9. The image processing device according to claim 8, wherein the prediction unit prohibits the block from being divided, or increases or decreases the number of divisions, in accordance with the POC distance and size of the block.

10. The image processing device according to claim 8, wherein the prediction unit prohibits the block from being divided, or increases or decreases the number of divisions, in accordance with the POC distance, size of the block, and the first block matching used to derive the motion vector of the block.

11. An image processing method comprising, by an image processing device,

deriving, by first block matching using a reference image, a motion vector of a block to be processed, and deriving a motion vector of a portion of subblocks by using second block matching different from the first block matching, the subblocks being included in the block.

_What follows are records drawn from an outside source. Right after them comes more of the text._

/-- A ladder that ended: patrol's page counts, and slots that failed are reported to the prism engine's owner, who starts the second
ladder, or after it declares the row lost (R307, R359, R360). -/
def endLadder (s : State) (l : Ladder) (p : PageRec) (failed erased : List Nat) : State :=
  let t := dropLadder s l.page
  let agent := l.readers.any (fun r => match r.1 with | .agent .. => true | _ => false)
  let t := if agent then unpinBlock t l.page else t
  let t := if l.readers.any (fun r => r.1 == .agent .patrol 0 0) then settleSweep (patrolPageDone t l.page) else t
  if failed.isEmpty then t
  else if !l.second then startLadder t l.page 3 [] failed true
  else
    match setAt t.map p.addr with
    | none => t
    | some k =>
      if p.addr.page == 0 || p.row ≥ k.rows then t
      else
        let u := p.addr.page - rowPage k p.row 0
        let cols := p.col :: (unavailableCols t k p.row u erased).filter (fun c => c != p.col)
        declareLost t k p.row (cols.filterMap (fun c => (colBlock k c).map (fun b => { b with page := p.addr.page })))

/-- The codewords of a ladder that leave it at this rung, folded over the results given. DESIGN CHOICE (log entry 59): where the candidates of
one block fail different checks, the check that the last refused candidate failed is the one reported (R165 does not say which). -/
def takeResults (s : State) (l : Ladder) (p : PageRec) : List (Nat × Option (Option Block × Bool × Nat)) → State × Ladder
  | [] => (s, l)
  | (n, r) :: rest =>
    if !l.carried.contains n then takeResults s l p rest
    else
      match r with
      | none => takeResults s l p rest
      | some (content, same, corrected) =>
        match judge s p n content same with
        | .ok b => takeResults (acceptSlot s l p n corrected b) { l with carried := l.carried.filter (fun x => x != n) } p rest
        | .refused k => takeResults s { l with refused := (n, k) :: l.refused.filter (fun x => x.1 != n) } p rest

/-- A ladder after one rung's results: it ends where nothing is carried or rung 5 has been judged, else it goes on (R300). -/
def advanceLadder (s : State) (l : Ladder) (p : PageRec) (erased : List Nat) : State :=
  if l.carried.isEmpty then endLadder s l p [] erased
  else
    match nextRung s p l.rung l.entry with
    | some (r, e) =>
      let t := if l.rung == 0 then countEvent s 0x19 0 1 else s
      putLadder t { l with rung := r, entry := e }
    | none => endLadder (l.carried.foldl (fun t n => loseSlot t l p n) s) l p l.carried erased

/-- Decoder runs counted: hard at rungs 0 to 2, soft at rungs 3 and 4 (Table 21-6). -/
def countDecodes (s : State) (rung n : Nat) : State :=
  if rung < 3 then countEvent s 0x18 0 n else if rung < 5 then countEvent s 0x1A 0 n else s

/-- Rung 5 of a ladder: the page is recovered from its row, and its payloads are judged like any candidate (R303). -/
def rungFive (s : State) (l : Ladder) (p : PageRec) (erased : List Nat) : State :=
  match (setAt s.map p.addr).bind (fun k => recoverPage s k p erased) with
  | none => advanceLadder s l p erased
  | some str =>
    let r := takeResults (countEvent s 0x31 0 1) l p (l.carried.map (fun n =>
      (n, some ((slotN p n).map (fun _ => blockOfPayload (slice str (4176 * n) 4176)), str == pageString p, 0))))
    advanceLadder r.1 r.2 p erased

/-- DECODE_DONE (R300): the results of one rung's decode: candidates are accepted or refused, and the ladder moves on or ends. -/
def execDecodeDone (page : Madr) (slots : List (Nat × DecodeResult)) (erasures : List Nat) (s : State) : Host.Outcome State Fault Refusal :=
  match ladderOf s page, pageRecOf s page with
  | some l, some p =>
    if s.jrnl.stopFrom.isSome then settled s
    else if l.rung == 5 then settled (settleFull (rungFive s l p erasures))
    else
      let t := countDecodes s l.rung l.carried.length
      let r := takeResults t l p (slots.map (fun x => (x.1, candidateOf p x.1 x.2)))
      settled (settleFull (advanceLadder r.1 r.2 p erasures))
  | _, _ => settled s

/-- A read that ended in STATUS_FAIL or TIMEOUT is a failed decode of every codeword it carried (R304). -/
def readFailed (s : State) (page : Madr) : State :=
  match ladderOf s page, pageRecOf s page with
  | some l, some p => if l.rung == 5 then s else advanceLadder s l p []
  | _, _ => s

/-- After two consecutive TIMEOUTs the ladders of a die's pages go to rung 5 (R304). -/
def toRungFive (s : State) (d : DieId) : State :=
  updMedia s (fun m => { m with ladders := m.ladders.map (fun l => if dieOf l.page == d then { l with rung := 5, entry := 0 } else l) })

/-! ## The end of a sequence (R37) -/

/-- An erase ended with DONE: ERASED is journalled, the block's pages and learnt offsets are gone (R231, R250, R299). -/
def eraseDone (s : State) (b : Madr) : State :=
  let t := settlePatrol (commitRec s (.erased (blockOf b) ((blkOf s b).pe + 1)))
  updMedia t (fun m =>
    { m with
      pages := m.pages.filter (fun p => blockOf p.addr != blockOf b)
      offsets := m.offsets.filter (fun o => o.1 != blockOf b) })

/-- An erase failed: the block is RETIRED with no data (Table 9-7). -/
def eraseFailed (s : State) (b : Madr) : State :=
  let t := updHealth s (fun h => { h with eraseFails := h.eraseFails + 1 })
  updMedia (retireBlock t b 3) (fun m => { m with pages := m.pages.filter (fun p => blockOf p.addr != blockOf b) })

/-- What the media cluster does with the outcome of an operation (Table 9-7, R304, R346). -/
def actOn (s : State) (die : DieId) (op : DieOp) (outcome : SeqOutcome) (raw : Nat) : State :=
  let ok := outcome == .done
  match op.seqNo with
  | 0 => if ok then s else dieFail s die
  | 1 | 2 =>
    if ok then updDie s die (fun d => { d with timeouts := 0 })
    else
      let t := if outcome == .timeout then updDie s die (fun d => { d with timeouts := d.timeouts + 1 }) else s
      let t := if op.who == 8 then
          match pageRecOf t op.page, setAt t.map op.page with
          | some p, some k => if op.whole then verifyFailed t k p.row op.page else readWhole t op.page
          | _, _ => t
        else readFailed t op.page
      if ((dieStOf t die).map (fun d => decide (2 ≤ d.timeouts))).getD false then toRungFive t die else t
  | 3 =>
    match pageRecOf s op.page with
    | none => s
    | some p => if ok then programDone s p else programFailed s p
  | 4 =>
    if reservedAt s op.page then advanceRewrite s die.bay op ok
    else if ok then eraseDone s op.page else eraseFailed s op.page
  | 8 => if ok then sampleDie s die raw else s
  | 64 | 65 => advanceRewrite s die.bay op ok
  | _ => s

/-- The charge of a drawn operation is brought from its typical to its measured busy time (R72), in the window of the completion: the next
one where its tick has already fallen (R66). -/
def chargeEnd (s : State) (op : DieOp) (busy : Nat) : State :=
  match op.typical with
  | some t =>
    let diff := (busy : Int) - (t : Int)
    updCad s (fun c => if c.windowDue.isSome then { c with chargedNext := c.chargedNext + diff } else { c with charged := c.charged + diff })
  | none => s

/-- The outcome of an operation on a die: the sequence of its number in the die's profile, or a built-in one, run on what the die answered (R33,
R36, R37). -/
def outcomeOf (s : State) (die : DieId) (op : DieOp) (waits statuses : List Nat) : SeqOutcome :=
  if op.seqNo == builtinRead || op.seqNo == builtinProgram then seqOutcome builtinSeqs op.seqNo waits statuses
  else seqOutcome (((bayProfile s die.bay).map (·.seqs)).getD []) op.seqNo waits statuses

/-- A suspended operation that can go on no more fails (Table 9-7) (assumption 46). -/
def failSuspended (s : State) (die : DieId) : State :=
  match (dieStOf s die).bind (·.suspended) with
  | none => s
  | some op => actOn (updDie s die (fun d => { d with suspended := none })) die op .statusFail 0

12. An image processing device comprising

a prediction unit that derives, by block matching using a reference image, a motion vector of a block to be processed, and prohibits the block from being divided into subblocks, or increases or decreases a number of divisions of the block for dividing the block into subblocks, in accordance with POC distance, the POC distance indicating a time interval between images used for the block matching.

13. The image processing device according to claim 12, wherein the prediction unit prohibits the block from being divided, or increases or decreases the number of divisions, in accordance with the POC distance and size of the block.

14. The image processing device according to claim 12, wherein the prediction unit prohibits the block from being divided, or increases or decreases the number of divisions, in accordance with the POC distance, size of the block, and the block matching used to derive the motion vector of the block.

15. The image processing device according to claim 12, wherein the block matching includes template matching or bilateral matching, the template matching being based on an image including the block and the reference image, the bilateral matching being based on the reference images different from each other in time.

16. An image processing method comprising, by an image processing device,

deriving, by block matching using a reference image, a motion vector of a block to be processed, and prohibiting the block from being divided into subblocks, or increasing or decreasing a number of divisions of the block for dividing the block into subblocks, in accordance with POC distance, the POC distance indicating a time interval between images used for the block matching.